• [Records for this exercise]
/-- Timing wheel and promotion: a due queue whose bridle has the credit and whose gate is open re-enters its ring with its
deficit unchanged (R252, R257); the starved queue that is first, of a share with no promotion under way, is promoted with one
added QUANTUM when the promotion bucket holds it, and not before (R262, R263). -/
def Sys2Proof.Claims.WheelAndPromotion : Prop :=
  (∀ (id : Nat) (s : State) (d : Sched) (q : Queue) (i : Item) (cost at_ : Nat) (rest : List (Item × Nat)),
    s.sched id = some d → (d.queues.map fun x => (x.cls, x.paddock)).Nodup → q ∈ d.queues → q.wheelAt = some at_ →
    (∀ x ∈ d.queues, ∀ u, x.wheelAt = some u → at_ ≤ u) → q.items = (i, cost) :: rest →
    d.rings.any (·.cls == q.cls) = true → ((s.advanceTo at_).gateLeft d q.cls q.paddock).isSome = true →
    (∀ b, s.bridle d q.cls q.paddock = some b → (b.at_ (max s.time at_)).wait (itemBytes cost i) = 0) →
    Answers (exec (.wheelSlotStart id) s) fun t =>
      t.time = max s.time at_ ∧ ∃ d' q', t.sched id = some d' ∧ d'.queue q.cls q.paddock = some q' ∧ q'.wheelAt = none ∧
        q'.deficit = q.deficit ∧ q'.items = q.items ∧ q.paddock ∈ (d'.ring q.cls).order) ∧
  (∀ (id cls paddock : Nat) (s s1 : State) (d : Sched) (q : Queue),
    s.sched id = some d → d.queue cls paddock = some q → paddock ∈ (d.ring cls).order → d.canStarve cls = true →
    q.promoted = false → q.counting = true → s1 = s.advanceTo (q.since + (d.starve - q.counted)) →
    s1.nextStarved d (s.shareKey d paddock) = some q →
    (∀ x ∈ d.queues, x.promoted = true → s.shareKey d x.paddock ≠ s.shareKey d paddock) →
    Answers (exec (.starveTimeExpiry id cls paddock) s) fun t =>
      t.time = s1.time ∧ ∃ d' q', t.sched id = some d' ∧ d'.queue cls paddock = some q' ∧ q'.items = q.items ∧
        d'.rings = d.rings ∧
        (((q.quantum * d.unitBytes : Nat) : Int) ≤ s1.bucketAt d (s.shareKey d paddock) →
          q'.promoted = true ∧ q'.deficit = q.deficit + (q.quantum : Int)) ∧
        (s1.bucketAt d (s.shareKey d paddock) < ((q.quantum * d.unitBytes : Nat) : Int) →
          q'.promoted = false ∧ q'.deficit = q.deficit))

/-- Gates: the next entry applies at its boundary (R258), and a cycle that starts late within CATCHUP_MAX is followed by
one of CYCLE − min(E, CYCLE / 8), from which E falls by that shortening at its end (R261). `l` is the lateness that counts:
none outside N0, whose stops are not late (R374). -/
def Sys2Proof.Claims.GatesAndCatchUp : Prop :=
  (∀ (id : Nat) (s : State) (d : Sched), s.sched id = some d → d.entry + 1 < d.gcl.length →
    Answers (exec (.gateEntryBoundary id) s) fun t =>
      t.time = max s.time (d.entryStart (d.entry + 1)) ∧
      ∃ d', t.sched id = some d' ∧ d'.entry = d.entry + 1 ∧ d'.gcl = d.gcl ∧ d'.cycleStart = d.cycleStart) ∧
  (∀ (id late l : Nat) (s : State) (d : Sched), s.sched id = some d → d.newGcl = none →
    (s.awake = true → l = late) → (s.awake = false → l = 0) → d.phaseErr - (d.cycle - d.length) + l ≤ d.catchupMax →
    Answers (exec (.gclCycleStart id late) s) fun t =>
      t.time = max s.time (d.cycleStart + d.length + l) ∧
      ∃ d', t.sched id = some d' ∧ d'.entry = 0 ∧ d'.cycleStart = d.cycleStart + d.length + l ∧
        d'.phaseErr = d.phaseErr - (d.cycle - d.length) + l ∧
        d'.length = d.cycle - min d'.phaseErr (d.cycle / 8) ∧ d'.gcl = d.gcl)

/-- The work unit of an operation, by index. -/
def Sys2Proof.Machine.State.unitOf (s : State) (op index : Nat) : Option WorkUnit :=
  (s.op op).bind fun o => o.step.bind fun w => w.units.find? (·.index == index)

/-- R93, R131: an Outrider issues the next read of its unit, in ascending block index, when the page is in its KTB and
verifies, fewer than 512 reads are outstanding and every receiving block area has room; with the page in no KTB nothing is
issued, and a page that is lost or does not verify ends the step (R119). While a lease has a pseudo-channel of it, the
controller holds the read (R167); a cluster that has not left K1 or K2 issues nothing (R371). -/
def Sys2Proof.Claims.OutriderIssuesReadsInBlockOrder : Prop :=
  ∀ (die cluster : Nat) (s : State) (k : Cluster) (o : Op) (w : StepWork) (u : WorkUnit) (b : Nat) (rest : List Nat) (e : KtbEntry),
    s.clusterOf die cluster = some k → s.ledUnits (die, cluster) = [(o, w, u)] → s.op o.id = some o → o.step = some w →
    w.units.find? (·.index == u.index) = some u → u.toIssue = b :: rest → u.outstanding.length < 512 →
    s.pageKey o u.head b = some e →
    (∀ c ∈ u.clusters, s.blockArea c + ceilDiv (w.readBytes u.head b) 512 ≤ 5120) →
    (k.k ≠ .k0 → exec (.outriderReadIssue die cluster) s = .next s) ∧
    (k.k = .k0 → k.ktb.contains e = true → s.pageStatus e = none → Answers (exec (.outriderReadIssue die cluster) s) fun t =>
      t.unitOf o.id u.index = some { u with toIssue := rest, outstanding := u.outstanding ++ [b] } ∧
      (s.mustHold (s.readChannels o w u.head b) = false → t.store = s.store) ∧
      (s.mustHold (s.readChannels o w u.head b) = true →
        ∃ h ∈ t.store.held, h.work = .read o.id u.run u.head b ∧ h.served = false) ∧
      t.store.seqs = s.store.seqs ∧ t.mem = s.mem ∧ t.pads = s.pads) ∧
    (k.k = .k0 → k.ktb.contains e = true → o.phase = .admitted → o.status = St.ok → ∀ status, s.pageStatus e = some status →
      Answers (exec (.outriderReadIssue die cluster) s) fun t =>
        ∃ o', t.op o.id = some o' ∧ o'.status = status ∧ ∀ w, o'.step = some w → w.units = []) ∧
    (k.ktb.contains e = false → s.eng.sharedKtb.contains (k.die, e) = false →
      exec (.outriderReadIssue die cluster) s = .next s)

/-- R93, R119: a walk whose L1 page and directory page verify fills the die's shared KTB; a lost page ends the steps that need
it with LOST_BLOCKS. It waits while a lease has a pseudo-channel of it (R167). -/
def Sys2Proof.Claims.WalkFillsTheSharedKtb : Prop :=
  ∀ (die paddock seq page : Nat) (s : State) (q : Seq) (y : DirPage),
    s.findSeq paddock seq = some q → q.pages.find? (·.index == page) = some y →
    (s.mustHold (s.walkChannels q y) = true → Answers (exec (.walkFillDone die paddock seq page .good) s) fun t =>
      (∃ h ∈ t.store.held, h.work = .walk die paddock seq page .good) ∧ t.store.seqs = s.store.seqs ∧ t.eng = s.eng) ∧
    (s.mustHold (s.walkChannels q y) = false → y.lost = false → s.l1Ok q (page / 127) = true → s.walkOk q y = true →
        Answers (exec (.walkFillDone die paddock seq page .good) s) fun t =>
      (die, ⟨paddock, q.desc, q.generation, page⟩) ∈ t.eng.sharedKtb ∧ t.eng.ops = s.eng.ops ∧ t.store = s.store) ∧
    (s.mustHold (s.walkChannels q y) = false → y.lost = true → Answers (exec (.walkFillDone die paddock seq page .good) s) fun t =>
      ∀ o, s.op o.id = some o → o.phase = .admitted → o.status = St.ok → s.needsPage q.desc page o = true →
        ∃ o', t.op o.id = some o' ∧ o'.status = St.lostBlocks ∧ ∀ w, o'.step = some w → w.units = [])

/-- R105, R119, R131, R167: a block that is not held and arrives whole and verifies has its leaves formed and counts one
access of its heat; one that does not ends the step with INTEGRITY. -/
def Sys2Proof.Claims.BlockReadFormsLeavesOrBreaksTheStep : Prop :=
  ∀ (op head block : Nat) (s : State) (o : Op) (w : StepWork) (u : WorkUnit),
    s.op op = some o → o.step = some w →
    w.units.find? (fun u => u.resident && u.head == head && u.outstanding.contains block) = some u →
    w.units.find? (·.index == u.index) = some u → w.scoring = [] → s.readLost o head block = false →
    s.heldBack (.read op u.run head block) = false →
    (s.readOk o head block = true → Answers (exec (.blockReadDone op head block .good) s) fun t =>
      t.unitOf op u.index = some { u with outstanding := u.outstanding.filter (· != block) } ∧
      (∃ o' w', t.op op = some o' ∧ o'.step = some w' ∧ (0 < w.attn.rowCount → ∃ l ∈ w'.leaves, l.head = head
          ∧ l.block = block)) ∧ t.mem = s.mem) ∧
    (o.status = St.ok → Answers (exec (.blockReadDone op head block .badCheck) s) fun t =>
      ∃ o', t.op op = some o' ∧ o'.status = St.integrity ∧ ∀ w, o'.step = some w → w.units = [])

/-- R81, R137: a unit whose blocks have all arrived, on clusters out of K2, delivers the root that the reference
arithmetic gives it. -/
def Sys2Proof.Claims.SubtreeRootIsTheReferenceRoot : Prop :=
  ∀ (op unit : Nat) (s : State) (o : Op) (w : StepWork) (u : WorkUnit),
    s.op op = some o → o.step = some w → w.units.find? (·.index == unit) = some u → u.resident = true →
    u.toIssue = [] → u.outstanding = [] → w.scoring = [] → u.run = 0 → s.gangAsleep u = false →
    (∀ x ∈ w.units, x.run = 0) →
    Answers (exec (.subtreeRootDone op unit false) s) fun t =>
      ∃ x, t.unitOf op unit = some x ∧ x.rooted = true ∧ x.roots = w.unitRoots u ∧ x.head = u.head ∧ x.first = u.first

/-- R30, R89, R253, R254, R296: a step whose partials and commit are ready ends: its operation and its charge are gone and
the Tally counts its reads and the step; it does not end before. -/
def Sys2Proof.Claims.StepEndReleasesTheStep : Prop :=
  ∀ (op : Nat) (s : State) (o : Op) (w : StepWork),
    s.op op = some o → o.step = some w → o.phase = .admitted → o.req.opcode = 1 →
    (w.complete = false ∨ o.commit = .pending → exec (.stepEnd op false) s = .next s) ∧
    (w.complete = true → o.commit ≠ .pending → o.req.mutates = false → o.status = St.ok → w.shadow = false →
      (∀ x ∈ s.eng.ops, x.phase = .weights → False) → w.wProj = none → o.effect = .none →
      Answers (exec (.stepEnd op false) s) fun t =>
        t.op op = none ∧ t.mem = s.mem ∧
        (∀ d, s.sched o.slice = some d → ∃ d', t.sched o.slice = some d' ∧ d'.inUseUnits = d.inUseUnits - o.cost ∧
          d'.inUseOps = d.inUseOps - 1) ∧
        ((s.pad o.req.paddock).counters.length = 10 →
          (t.pad o.req.paddock).counters.getD 0 0 = ((s.pad o.req.paddock).counters.getD 0 0 + w.bytesRead) % 2 ^ 64 ∧
          (t.pad o.req.paddock).counters.getD 6 0 = ((s.pad o.req.paddock).counters.getD 6 0 + 1) % 2 ^ 64))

• [Problem details] Give again, word for word, the lines of the listing, starting at its first line and ending with the line containing "def Sys2Proof.Claims.WheelAndPromotion : Prop".

• [Solution]
/-- Timing wheel and promotion: a due queue whose bridle has the credit and whose gate is open re-enters its ring with its
deficit unchanged (R252, R257); the starved queue that is first, of a share with no promotion under way, is promoted with one
added QUANTUM when the promotion bucket holds it, and not before (R262, R263). -/
def Sys2Proof.Claims.WheelAndPromotion : Prop :=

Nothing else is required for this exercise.